「静かな増幅」
森の奥は、いつもより静かだった。
風は弱く、葉の揺れる音さえ遠く感じるほど、空気が落ち着いている。
その中に、小さな開けた空間があった。
そこには、いくつかの木製の機材が並べられている。
内部には金属枠と魔力導線が組み込まれ、淡い魔力が通る準備が整っていた。
トワはそれらを一つずつ確認していた。
「通電チェック完了。
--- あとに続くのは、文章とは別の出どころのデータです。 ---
-- ==== Sys2Proof/Machine/Atomic.lean ====
section
/-!
DEFINITION. Atomics, reservations and barrier objects in memory (R207, R224 to R229, R234 to R236).
-/

namespace Sys2Proof.Machine

open Sys2Proof

/-! ## Values (R225) -/

/-- The smaller or larger of two w-bit patterns as signed integers. -/
def signedPick (w : Nat) (larger : Bool) (a b : Nat) : Nat :=
  let x := (sextBits w (wrap a)).toInt
  let y := (sextBits w (wrap b)).toInt
  if larger then (if x < y then b else a) else (if y < x then b else a)

/-- R225: the new value of the location, if one is written, from the old value, the operand and the expected value, all below
2^w. -/
def atomicNew (op : AtOp) (w old x e : Nat) : Option Nat :=
  match op with
  | .add => some ((old + x) % 2 ^ w)
  | .and => some (old &&& x)
  | .or => some (old ||| x)
  | .xor => some (old ^^^ x)
  | .min => some (signedPick w false old x)
  | .max => some (signedPick w true old x)
  | .minz => some (Nat.min old x)
  | .maxz => some (Nat.max old x)
  | .swap => some x
  | .cas => if old = e then some x else none
  | .ldres => none
  | .stcnd => some x

/-! ## Issue (R217, R224, R225) -/

/-- Whether an atomic is accepted on pages of this type (Table 12.2). -/
def atomicOk (l : Loc) : Bool := plainTy l.ty

/-- The steps of R225, R226 and R228 at the issuer; `ldres` ends the slot's old reservation (R227) when it is performed. -/
def atomicOp (i : Instr) (op : AtOp) (srcs : List Reg) (d a : Reg) (x e : State → Word) (sz : BitVec 1) (sc : BitVec 3)
    (od : BitVec 2) (s : State) : Out :=
  s.issue ⟨encode i, .user, false, [], [], srcs, some d⟩ (fun t =>
    let size := atomSize sz
    let ea := t.src a
    let acc : Acc := match op with | .ldres => .load | .stcnd => .store | _ => .atomic
    match t.locate ea size acc (op != .stcnd) (op != .ldres) with
    | .error u => u
    | .ok l =>
      if atomicOk l = false then t.fault .memtype ea (wrap l.ty.code)
      else if scopeReaches t.curCore l sc.toNat = false then t.fault .scope ea
      else
        match t.targetCheck ea l with
        | some u => u
        | none =>
          match (if op = .ldres then none else t.collapseCheck l) with
          | some u => u
          | none =>
            if t.me.buf.isEmpty = false || (isRel od && !t.quiet t.curCore t.curSlot) then t.waitIssued (od != 0) sc
            else
              ((t.demoteIssued (od != 0) sc).touch t.curCore t.curSlot l.key size).parkOn (t.pops srcs) 3
                (.atomic op d ea l size (zextBytes size (x t)) (zextBytes size (e t))))

/-- An operation with one operand. -/
def amoOp (i : Instr) (op : AtOp) (d a b : Reg) (sz : BitVec 1) (sc : BitVec 3) (od : BitVec 2) (s : State) : Out :=
  atomicOp i op [a, b] d a (fun t => t.src b) (fun _ => 0) sz sc od s

/-- R225. -/
def execAmoAdd (d a b : Reg) (sz : BitVec 1) (sc : BitVec 3) (od : BitVec 2) (s : State) : Out :=
  amoOp (.amoAdd d a b sz sc od) .add d a b sz sc od s
/-- R225. -/
def execAmoAnd (d a b : Reg) (sz : BitVec 1) (sc : BitVec 3) (od : BitVec 2) (s : State) : Out :=
  amoOp (.amoAnd d a b sz sc od) .and d a b sz sc od s
/-- R225. -/
def execAmoOr (d a b : Reg) (sz : BitVec 1) (sc : BitVec 3) (od : BitVec 2) (s : State) : Out :=
  amoOp (.amoOr d a b sz sc od) .or d a b sz sc od s
/-- R225. -/
def execAmoXor (d a b : Reg) (sz : BitVec 1) (sc : BitVec 3) (od : BitVec 2) (s : State) : Out :=
  amoOp (.amoXor d a b sz sc od) .xor d a b sz sc od s
/-- R225. -/
def execAmoMin (d a b : Reg) (sz : BitVec 1) (sc : BitVec 3) (od : BitVec 2) (s : State) : Out :=
  amoOp (.amoMin d a b sz sc od) .min d a b sz sc od s
/-- R225. -/
def execAmoMax (d a b : Reg) (sz : BitVec 1) (sc : BitVec 3) (od : BitVec 2) (s : State) : Out :=
  amoOp (.amoMax d a b sz sc od) .max d a b sz sc od s
/-- R225. -/
def execAmoMinz (d a b : Reg) (sz : BitVec 1) (sc : BitVec 3) (od : BitVec 2) (s : State) : Out :=
  amoOp (.amoMinz d a b sz sc od) .minz d a b sz sc od s
/-- R225. -/
def execAmoMaxz (d a b : Reg) (sz : BitVec 1) (sc : BitVec 3) (od : BitVec 2) (s : State) : Out :=
  amoOp (.amoMaxz d a b sz sc od) .maxz d a b sz sc od s
/-- R225. -/
def execAmoSwap (d a b : Reg) (sz : BitVec 1) (sc : BitVec 3) (od : BitVec 2) (s : State) : Out :=
  amoOp (.amoSwap d a b sz sc od) .swap d a b sz sc od s
/-- R225: the expected value is g[e]. -/
def execCas (d a b e : Reg) (sz : BitVec 1) (sc : BitVec 3) (od : BitVec 2) (s : State) : Out :=
  atomicOp (.cas d a b e sz sc od) .cas [a, b, e] d a (fun t => t.src b) (fun t => t.src e) sz sc od s
/-- R226. -/
def execLdres (d a : Reg) (sz : BitVec 1) (sc : BitVec 3) (od : BitVec 2) (s : State) : Out :=
  atomicOp (.ldres d a sz sc od) .ldres [a] d a (fun _ => 0) (fun _ => 0) sz sc od s
/-- R228. -/
def execStcnd (d a b : Reg) (sz : BitVec 1) (sc : BitVec 3) (od : BitVec 2) (s : State) : Out :=
  atomicOp (.stcnd d a b sz sc od) .stcnd [a, b] d a (fun t => t.src b) (fun _ => 0) sz sc od s

/-! ## Barrier objects (R234 to R236) -/

/-- The generation of a barrier object (R234). -/
def State.barmGen (s : State) (ck key : Nat) : BitVec 32 := BitVec.ofNat 32 ((s.memLoad ck key 8).toNat / 2 ^ 32)

/-- R236: a slot made READY at a `barm` whose arrival was counted compares the object's generation with g[d]: it goes on, or parks
again with park 6. A translation on the way keeps park 6; an uncorrectable error on the way raises F_DATA (R298). -/
def State.barmAgain (s : State) (d a : Reg) : State :=
  match s.badSource ⟨0, .user, false, [], [], [d, a], none⟩ with
  | some f => s.fault .data 0 f
  | none =>
  match s.locate (s.me.reg a) 8 .atomic true true with
  | .error u => if u.me.st = .parked then u.modMe (·.setPark 6) else u
  | .ok l =>
    if s.badWord l.key then s.fault .data (wordAddr (s.me.reg a)) else
    let gen := s.barmGen (s.cipherKey s.curCore) l.key
    if wrap gen.toNat = s.me.reg d then s.park 6 (.barm d l.key gen) else s.modMe (fun x => (x.setPark 0).advance)

/-- R235: the checks of R217 with F_GUARD first, the buffer, the release step, then the arrival is sent. Scope core raises F_SCOPE,
as R217 has it for every atomic (R234 and R235 could be read otherwise: DESIGN CHOICE, log entry 76). -/
def execBarm (d a b : Reg) (sc : BitVec 3) (s : State) : Out :=
  if s.me.park = 6 then .next (s.barmAgain d a)
  else s.issue ⟨encode (.barm d a b sc), .user, false, [], [], [a, b], some d⟩ (fun t =>
    match t.guardStop with
    | some u => u
    | none =>
      let ea := t.src a
      match t.locate ea 8 .atomic true true with
      | .error u => u
      | .ok l =>
        if plainTy l.ty = false || (match l.place with | .lmem _ => true | _ => false) then t.fault .memtype ea (wrap l.ty.code)
        else if (match l.place with | .home _ => true | _ => false) = false || scopeReaches t.curCore l sc.toNat = false then
          t.fault .scope ea
        else
          match t.collapseCheck l with
          | some u => u
          | none =>
            if t.quiet t.curCore t.curSlot = false then t.waitIssued true sc
            else (t.demoteIssued true sc).parkOn (t.pops [a, b]) 3 (.barmSent d ea l ((t.src b).toNat % 2 ^ 32)))

/-- R235 at the home slice: one arrival is counted, g[d] takes the generation, and the slot goes on or parks with park 6. The
event is ATOMIC_PERFORM. -/
def State.barmArrive (s : State) (core slot : Nat) (d : Reg) (loc : Loc) (count : Nat) : State :=
  let ck := s.cipherKey core
  let obj := (s.memLoad ck loc.key 8).toNat
  let gen := obj / 2 ^ 32
  let n := (obj % 2 ^ 32 + 1)
  let released := decide (count ≤ n)
  let new := if released then (gen + 1) % 2 ^ 32 * 2 ^ 32 else gen * 2 ^ 32 + n
  let t := (s.agentWrite (some (core, slot)) ck loc.key 8 (wrap new)).result core slot d (wrap gen)
  if released then t.goOn core slot
  else
    let u := if (t.slot core slot).popDue then t.chainPop core slot else t
    u.modSlot core slot (fun x => { x.parkFor 6 (.barm d loc.key (BitVec.ofNat 32 gen)) with popDue := false })

/-! ## At the point P (R202, R207, R225 to R228) -/

/-- R225, R226, R228, R235: an atomic, `ldres`, `stcnd` or `barm` is performed at its point, and its result fills g[d]. -/
def execAtomicPerform (core slot : Nat) (s : State) : Out :=
  match (s.slot core slot).st, (s.slot core slot).pend with
  | .parked, .atomic op d ea loc size x e =>
    match s.lostPlace loc ea with
    | some (f, fa, fv) => .next (s.takeFault core slot f fa fv)
    | none =>
      if s.reachable loc = false || !s.ownStoresDone core slot loc.key size then .next s
      else
        let ck := s.cipherKey core
        match op with
        | .stcnd =>
          let ok := (s.slot core slot).resv.any (fun (r : Resv) => r.blk = ea.toNat / 64 && r.key = loc.key / 64)
          let t := if ok then s.agentWrite (some (core, slot)) ck loc.key size x else s
          let u := t.modSlot core slot (fun y => { y with resv := none })
          .next (u.answer core slot d (if ok then 0 else 1))
        | _ =>
          if s.badWord loc.key then .next (s.takeFault core slot .data (wordAddr ea))
          else
            let old := s.memLoad ck loc.key size
            let t :=
              match op with
              | .ldres => s.modSlot core slot (fun y => { y with resv := some ⟨ea.toNat / 64, loc.key / 64, loc.place⟩ })
              | _ =>
                match atomicNew op (8 * size) old.toNat (zextBytes size x).toNat (zextBytes size e).toNat with
                | some n => s.agentWrite (some (core, slot)) ck loc.key size (wrap n)
                | none => s
            .next (t.answer core slot d (sextBits (8 * size) old))
  | .parked, .barmSent d ea loc count =>
    if s.reachable loc = false then .next s
    else if s.badWord loc.key then .next (s.takeFault core slot .data (wordAddr ea))
    else .next (s.barmArrive core slot d loc count)
  | _, _ => .next s

/-- R235: a wake-up notice: the slot goes on if the object's generation is no longer the one it arrived in. A generation in a word with an
uncorrectable error is not read (R298): the slot waits on (DESIGN CHOICE, log entry 67). -/
def execBarmWakeNotice (core slot : Nat) (s : State) : Out :=
  match (s.slot core slot).st, (s.slot core slot).pend with
  | .parked, .barm _ key gen =>
    if s.badWord key || s.barmGen (s.cipherKey core) key = gen then .next s else .next (s.modSlot core slot Slot.wakeNext)
  | _, _ => .next s

end Sys2Proof.Machine
end

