-- ==== Sys2Proof/Machine/Bellows.lean ====
section
/-!
DEFINITION. Expert queues (R259 to R269), reorder windows (R270 to R272), and the instructions `xenq`, `xret`, `xcfg` and `xstat` (R283
to R286).
-/

namespace Sys2Proof.Machine

open Sys2Proof

/-! ## An instruction that reads memory itself (R273) -/

/-- One aligned read of `size` bytes as a load of the slot whose turn it is, with its memory key; or the state in which the slot has
stopped or parked. A device register gives what a load of it gives. -/
def State.readOwn (s : State) (va : Word) (size : Nat) : Except State (Word × Nat) :=
  match s.locate va size .load true false with
  | .error u => .error u
  | .ok l =>
    match s.targetCheck va l with
    | some u => .error u
    | none =>
      if s.reachable l = false || s.loadReady s.curCore s.curSlot l size = false then .error (s.parkRetry 3)
      else
      match s.lostPlace l va with
      | some (f, fa, fv) => .error (s.fault f fa fv)
      | none =>
      if s.remoteBad s.curCore s.curSlot l size then .error (s.fault .data (wordAddr va))
      else .ok (s.loadValue s.curCore s.curSlot l size, l.key)

/-- n reads of `size` bytes from an address upward; the first that fails decides. -/
def State.readRun (s : State) (va : Word) (size : Nat) : Nat → Except State (List (Word × Nat))
  | 0 => .ok []
  | n + 1 =>
    match s.readOwn va size with
    | .error u => .error u
    | .ok x =>
      match s.readRun (va + wrap size) size n with
      | .error u => .error u
      | .ok l => .ok (x :: l)

/-- The guard touches of a list of reads of `size` bytes (R198). -/
def State.touchAll (s : State) (size : Nat) (l : List (Word × Nat)) : State := l.foldl (fun t x => t.touch s.curCore s.curSlot x.2 size) s

/-- The bytes of a list of doublewords. -/
def bytesOf (l : List Word) : List Byte :=
  l.flatMap (fun w => (List.range 8).map (fun i => BitVec.ofNat 8 (w.toNat / 256 ^ i)))

/-! ## Token records (Table 15.1) -/

/-- The deadline of a token. -/
def tokDeadline (b : List Byte) : Nat := leAt b 8 8
/-- Its sequence identifier. -/
def tokSeq (b : List Byte) : Nat := leAt b 16 4
/-- Its position. -/
def tokPos (b : List Byte) : Nat := leAt b 20 4
/-- Its origin. -/
def tokOrigin (b : List Byte) : Nat := leAt b 24 2
/-- Its window entry. -/
def tokRslot (b : List Byte) : Nat := leAt b 26 2
/-- Its gate weight. -/
def tokGate (b : List Byte) : Nat := leAt b 28 2
/-- Its instance. -/
def tokInst (b : List Byte) : Nat := leAt b 30 1

/-! ## Queues (R259 to R262) -/

/-- Queue q of die d. -/
def State.xq (s : State) (d q : Nat) : XQueue := Tab.get XQueue.reset (s.die d).xq q
/-- Changes queue q of die d. -/
def State.modXq (s : State) (d q : Nat) (f : XQueue → XQueue) : State :=
  s.modDie d (fun x => { x with xq := Tab.set XQueue.reset x.xq q (f (Tab.get XQueue.reset x.xq q)) })
/-- R260: the age timer of a die, in ns. -/
def State.ageTimer (s : State) : Nat := s.now * 4 / 5
/-- Doubleword i of a queue's configuration. -/
def XQueue.dw (q : XQueue) (i : Nat) : Word := q.cfg.getD i 0
/-- en. -/
def XQueue.en (q : XQueue) : Bool := bit (q.dw 0) 30
/-- F. -/
def XQueue.buffers (q : XQueue) : Nat := bits (q.dw 0) 47 4 + 1
/-- B. -/
def XQueue.batch (q : XQueue) : Nat := bits (q.dw 0) 16 12 + 1
/-- T. -/
def XQueue.threshold (q : XQueue) : Nat := bits (q.dw 0) 0 16
/-- A. -/
def XQueue.ageLimit (q : XQueue) : Nat := bits (q.dw 1) 0 32
/-- The on-die entries that the queue may hold. -/
def XQueue.quota (q : XQueue) : Nat := bits (q.dw 1) 32 17
/-- The entries of its spill ring. -/
def XQueue.spillSize (q : XQueue) : Nat := bits (q.dw 4) 0 25
/-- Its class. -/
def XQueue.cls (q : XQueue) : Nat := bits (q.dw 0) 28 2
/-- The age of its head at an age-timer value; 0 when it is empty. -/
def XQueue.headAge (q : XQueue) (now : Nat) : Nat :=
  match q.toks with
  | [] => 0
  | t :: _ => now - t.entry
/-- The age events of R262 as they stand after a change of its head or of A. -/
def XQueue.refresh (q : XQueue) (now : Nat) : XQueue :=
  { q with aged := !q.toks.isEmpty && decide (q.ageLimit ≤ q.headAge now)
           promoted := !q.toks.isEmpty && decide (2 * q.ageLimit ≤ q.headAge now) }
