/-- R313, R316, R319: a capsule as it is installed: VALID with body version 1, or VOID without a body where an island is of another
generation; every reference unbound. -/
def Capsule.installed (x : Capsule) (tenant : BitVec 8) (h : Nat) (object : List Byte) : Capsule :=
  let v := if x.ownGeneration then 1 else 0
  { x with
    tenant := tenant, st := if x.ownGeneration then .valid else .void, version := v
    body := if x.ownGeneration then x.makeBody h v else ⟨0, 0, [], [], []⟩
    oldMaps := [], refs := x.refs.map (fun r => ⟨r.decl, 15, 0, 0⟩), object := object }

/-- R313, R314, R316, R375: INSTALL. An object whose kernel headers lie outside the limits of Table 1.3 is installed as it reads (DESIGN CHOICE, log
entry 80). -/
def execInstallCapsule (q : Nat) (s : State) : Out :=
  command q 0x01 s (fun c tenant t =>
    let bytes := t.hostRead q (c.arg 8 8) (c.arg 16 4)
    match Config.parseCapsule bytes with
    | none => t.finish q c .badCapsule 0
    | some x =>
      if x.anchored = false || x.mapFits = false then t.finish q c .badCapsule 0
      else
        let h := t.newHandle
        let cap := x.installed tenant h bytes
        let u := (t.nextFree).modPkg (fun p => { p with caps := Tab.put p.caps h cap })
        (u.putBody tenant cap.body).finish q c .ok (wrap (h + cap.version * 2 ^ 32)))

/-- R317: the place at which a waiting launch or fire of a capsule enters its present body. -/
def State.reAim (s : State) (h : Nat) (cap : Capsule) (a : Arrival) : Arrival :=
  if a.kern.handle ≠ h then a
  else
    let n := match a.record, a.task.fire with
      | some r, _ => some r.entry
      | none, some f => some (s.xq f.die f.q).entry
      | none, none => none
    match n.bind cap.entry with
    | some (pc, _) => { a with pc := pc, kern := { a.kern with version := cap.version } }
    | none => a

/-- R316: the translator finishes: a new body and map, the body version one higher; the old body's pages are released (DESIGN CHOICE, log entry 75), and
what waited for the capsule goes on. -/
def execRebuildFinish (handle : Nat) (s : State) : Out :=
  match s.capsule? handle with
  | none => .next s
  | some cap =>
    if cap.st ≠ .rebuilding then .next s
    else
      let v := (cap.version + 1) % 2 ^ 32
      let new : Capsule :=
        { cap with st := .valid, version := v, body := cap.makeBody handle v, oldMaps := Tab.put cap.oldMaps cap.version cap.body.anchors }
      let t := ((s.modCapsule handle (fun _ => new)).dropBody cap.tenant cap.body).putBody cap.tenant new.body
      let t := { t with cores := Tab.mapAll Core.reset t.cores (fun _ x => { x with links := x.links.map (s.reAim handle new) }) }
      .next (t.slots.foldl (fun u p =>
        match p.2.st, p.2.pend with
        | .parked, .rbld h => if h = handle then u.goOn (p.1 / 16) (p.1 % 16) else u
        | _, _ => u) t)

/-- R336: triggers a rebuild and waits for VALID. -/
def execRbld (a : Reg) (s : State) : Out :=
  s.issue ⟨encode (.rbld a), .user, false, [], [], [a], none⟩ (fun t =>
    let h := (t.src a).toNat
    match t.capsuleOf h t.me.tenant with
    | none => (t.take [a]).advance
    | some cap => if cap.st = .valid then (t.take [a]).advance else (t.triggerRebuild h).parkOn (t.pops [a]) 10 (.rbld h))

/-- R316, R375: REBUILD; its result is the new body version. -/
def execRebuildCmd (q : Nat) (s : State) : Out :=
  command q 0x09 s (fun c tenant t =>
    let h := c.arg 8 4
    match t.capsuleOf h tenant with
    | none => t.finish q c .noCapsule 0
    | some cap =>
      if cap.st = .valid then t.finish q c .ok (wrap cap.version)
      else (t.triggerRebuild h).stageCmd q c 1)

/-! ## References (R319, R335) -/

/-- The entry of a slot's capsule's reference table. -/
def State.refOf (s : State) (x : Slot) (i : Word) : Option RefEnt :=
  match x.kern.bind (fun r => s.capsule? r.handle) with
  | none => none
  | some cap => cap.refs[i.toNat]?

/-- R335: reads base or shape of an entry of type c; the slot parks with park 3 for the answer. -/
def refldOp (i : Instr) (shape : Bool) (d a c : Reg) (s : State) : Out :=
  s.issue ⟨encode i, .user, false, [], [], [a], some d⟩ (fun t => t.parkOn (t.pops [a]) 3 (.asked (.refld shape d c (t.src a))))

/-- R319, R335: the reference is read: the value, or F_REFTYPE. -/
def State.readRef (s : State) (c k : Nat) (shape : Bool) (d ty : Reg) (i : Word) : State :=
  match s.refOf (s.slot c k) i with
  | none => s.takeFault c k .reftype 0 15
  | some e => if e.ty ≠ ty.toNat then s.takeFault c k .reftype 0 (wrap e.ty) else s.answer c k d (if shape then e.shape else e.base)

/-- R335. -/
def execRefldBase (d a c : Reg) (s : State) : Out := refldOp (.refldBase d a c) false d a c s
/-- R335. -/
def execRefldShape (d a c : Reg) (s : State) : Out := refldOp (.refldShape d a c) true d a c s

/-- R319, R375: BIND sets base and shape for the declared type. -/
def execBindRef (q : Nat) (s : State) : Out :=
  command q 0x02 s (fun c tenant t =>
    let h := c.arg 8 4
    let i := c.arg 12 2
    match t.capsuleOf h tenant with
    | none => t.finish q c .noCapsule 0
    | some cap =>
      match cap.refs[i]? with
      | none => t.finish q c .badCommand 0
      | some e =>
        if e.decl ≠ c.arg 14 1 then t.finish q c .badType 0
        else
          (t.modCapsule h (fun x =>
            { x with refs := x.refs.set i { e with ty := e.decl, base := wrap (c.arg 16 8), shape := wrap (c.arg 24 8) } })).finish q c .ok 0)

/-! ## LAUNCH (R156, R158, R375) -/

/-- R158, R375: a record is built from the command's fields; the command completes when its die accepts it, and stays in its ring until
then (R159). -/
def execLaunchTask (q : Nat) (s : State) : Out :=
  command q 0x03 s (fun c tenant t =>
    let h := c.arg 8 4
    let ctl := wrap (c.arg 16 8)
    let ctx := if c.arg 40 4 = 0 then Config.tenantCtx tenant else c.arg 40 4
    match t.capsuleOf h tenant with
    | none => t.refuse q c .noCapsule
    | some cap =>
      match cap.entryKernels[c.arg 12 2]? with
      | none => t.refuse q c .badCommand
      | some kernel =>
        if ctlOk ctl = false then t.refuse q c .badCommand
        else if c.arg 40 4 ≠ 0 ∧ Config.ctxTenant ctx ≠ tenant then t.refuse q c .denied
        else
          let block := t.hostRead q (c.arg 32 8) 64
          let regs := (List.range 8).map (fun i => if c.arg 32 8 = 0 then 0 else wrap (leAt block (8 * i) 8))
          let seq := Tab.get 0 t.pkg.hostSeq q
          let recd : TaskRec :=
            { pc := ((cap.entry (c.arg 12 2)).map (·.1)).getD 0, handle := h, kernel := kernel, tenant := tenant, ctl := ctl
              deadline := wrap (c.arg 24 8), regs := regs, full := BitVec.ofNat 8 (c.arg 14 1), key := ⟨t.midpoint 4, 3072 + q, seq⟩
              ctx := ctx, entry := c.arg 12 2, fire := none }
          let u := t.modPkg (fun p =>
            { p with hostSeq := Tab.set 0 p.hostSeq q (seq + 1)
                     recs := p.recs ++ [⟨ctlDie ctl 4, recd, none, some (q, c.tag), false, false⟩] })
          (u.modQif q (fun x => { x with cmds := x.cmds.erase c })).triggerRebuild h)

/-! ## The cores of a context (R303, R339) -/

/-- The cores of a context. -/
def State.coresOf (s : State) (ctx : Nat) : List Nat := (List.range 3072).filter (fun c => bits (s.core c).owner 0 32 = ctx)
/-- Whether a memory key lies in the local memory of one of some cores. -/
def inCores (g : List Nat) (key : Nat) : Bool := decide (2 ^ 56 ≤ key) && g.contains ((key - 2 ^ 56) / 2 ^ 18)

/-- R89, R344: a FREE slot of core c with all its state zero; its claims stay counted, and a store of an ended thread stays on its way; one to
the core's own memory has reached it before that memory is cleared. -/
def Slot.blank (x : Slot) (c : Nat) : Slot :=
  { Slot.reset with claims := x.claims, buf := x.buf.filter (fun e => e.loc.place ≠ .lmem c), out := x.out }

/-- R339, R344: a core's owner changes in more than kslot: its local memory, vector file, chain queues, latches, core barrier and FREE slots are
cleared before the new value applies. -/
def State.scrubCore (s : State) (c : Nat) (owner : Word) : State :=
  let held := (s.slotsOn c).foldl (fun m p => if p.2.st = .free ∧ p.2.kern.isSome then m ||| granules p.2.vbase p.2.vsize else m) (0 : BitVec 16)
  let t := (s.modCore c (fun x =>
    { x with owner := 0, vmap := x.vmap &&& ~~~held, vf := [], badV := [], svDone := [], chq := [], latch := 0, barGen := 0
             barArr := 0 })).zeroLocal c 0 (2 ^ 18)
  let t := (t.mapSlots (fun n _ x => if n = c ∧ x.st = .free then x.blank c else x)).endHolds c
  t.modCore c (fun x => { x with owner := owner })

end Sys2Proof.Machine
end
スピーカーも問題なし」
短く、機械的な声。
リュナはその言葉に首をかしげる。
「……すぴーかー?」
トワは木箱のひとつを軽く見やった。
それを指で示す。
リュナの視線がそちらに移る。
「へぇ……スピーカーって言うんだ」
納得というより、「そういう名前なんだ」という受け入れ方だった。
すぐに疑問が浮かぶ。
「なんでスピーカーって言うの?」
トワは少しだけ間を置いてから答えた。
「よく分からないけど、これが一番しっくりくる」
それ以上の説明はない。
理由も根拠もない。
ただ、そうであるという確信だけがそこにあった。
リュナはその言葉を聞いて、さらに困ったような顔をする。
「なにそれ……」
クロウは少し離れた位置で腕を組んでいた。
この場のすべてが、彼の常識からわずかに外れている。
それでも止めようとはしない。
止めても意味がないことを、経験として理解していた。
リュナが楽器を構える。
弦に指を置き、軽く鳴らす。
ぽろん。
その瞬間、空気が変わる。
音はその場に留まらず、森の奥へと滑るように伸びていく。
地面を伝い、水の気配へと触れながら、消えずに広がっていく。
トワは目を細めた。
「……減衰率、低いな」
独り言のように呟く。
リュナは周囲を見回す。
「なにこれ……いつもと違う」
そのとき、湖の方で水面が不自然に盛り上がった。
ぽこり、と空気を押し返すような波紋。
クロウの視線が湖へ向いた。
その表情がわずかに変わる。
「……嫌な感じがする」
低い声。
次の瞬間だった。
水面が割れる。
そして――
“長い影”が持ち上がった。
首だ。
太く、岩のような質量を持ったそれが、水面からゆっくりと立ち上がる。
湖の縁に近い木々が、上から押されるように軋み、倒れていく。
クロウの声が鋭くなる。
「動くな」
トワは顔を上げた。
そしてそれを見た。
湖竜。
この地域に棲みつくA級指定危険種。
本来なら遭遇した時点で撤退が前提となる存在だ。
その巨体は、湖そのものの一部のようだった。
だが今は、その“顔”がこちらを向いている。
リュナの顔が青ざめる。
「……嘘でしょ」
クロウは構えを取るが、湖竜は動かない。
攻撃の気配はない。
ただ、じっと見ている。
視線はただ一点、音の発生源に向けられていた。
ぽろん。
音が鳴るたびに、水面がわずかに揺れる。
呼吸のように、ゆっくりと。
トワは小さく頷いた。
「聴いてるな」
クロウが短く言う。
「ありえん」
リュナは声を荒げる。
「ありえないって言ってるのよそれ!」
だが湖竜はそこにいた。
動かない。
離れない。
ただ待っている。
次の音を。
トワは少し考えたあと、手を打った。
「あ」
リュナが肩を跳ねさせる。
「今の“あ”は何?」
トワは淡々と言った。
「もう少し出力いける」
クロウが目を細める。
「何をする気だ」
トワは機材へ視線を戻す。
「客が増えたから、音響調整」
「客じゃない!!」
リュナの叫びが森に響く。
トワはすでに動いていた。
スピーカーの角度を変え、地面に魔法で台座を形成する。
音の通り道を整えるように、淡々と配置を修正していく。
湖竜はその様子をじっと見ていた。
まるで、次の音を待っているかのように。
クロウは深く息を吐く。
「止めても無駄だな」
リュナは頭を抱える。
「なんであいつと通じてるのよ……」
トワは振り返る。
「じゃ、もう一曲」
リュナは即答した。
「嫌!!」
そのとき。
森の外側で、枝が折れる音が続いた。
空気が揺れる。
人の気配が一気に増える。
「――いたぞ!!」
騎士団の声が響いた。
クロウの目が細くなる。
「……来たか」
リュナは顔を引きつらせる。
「最悪……」
トワは一瞬だけそちらを見て、すぐに湖竜へ視線を戻した。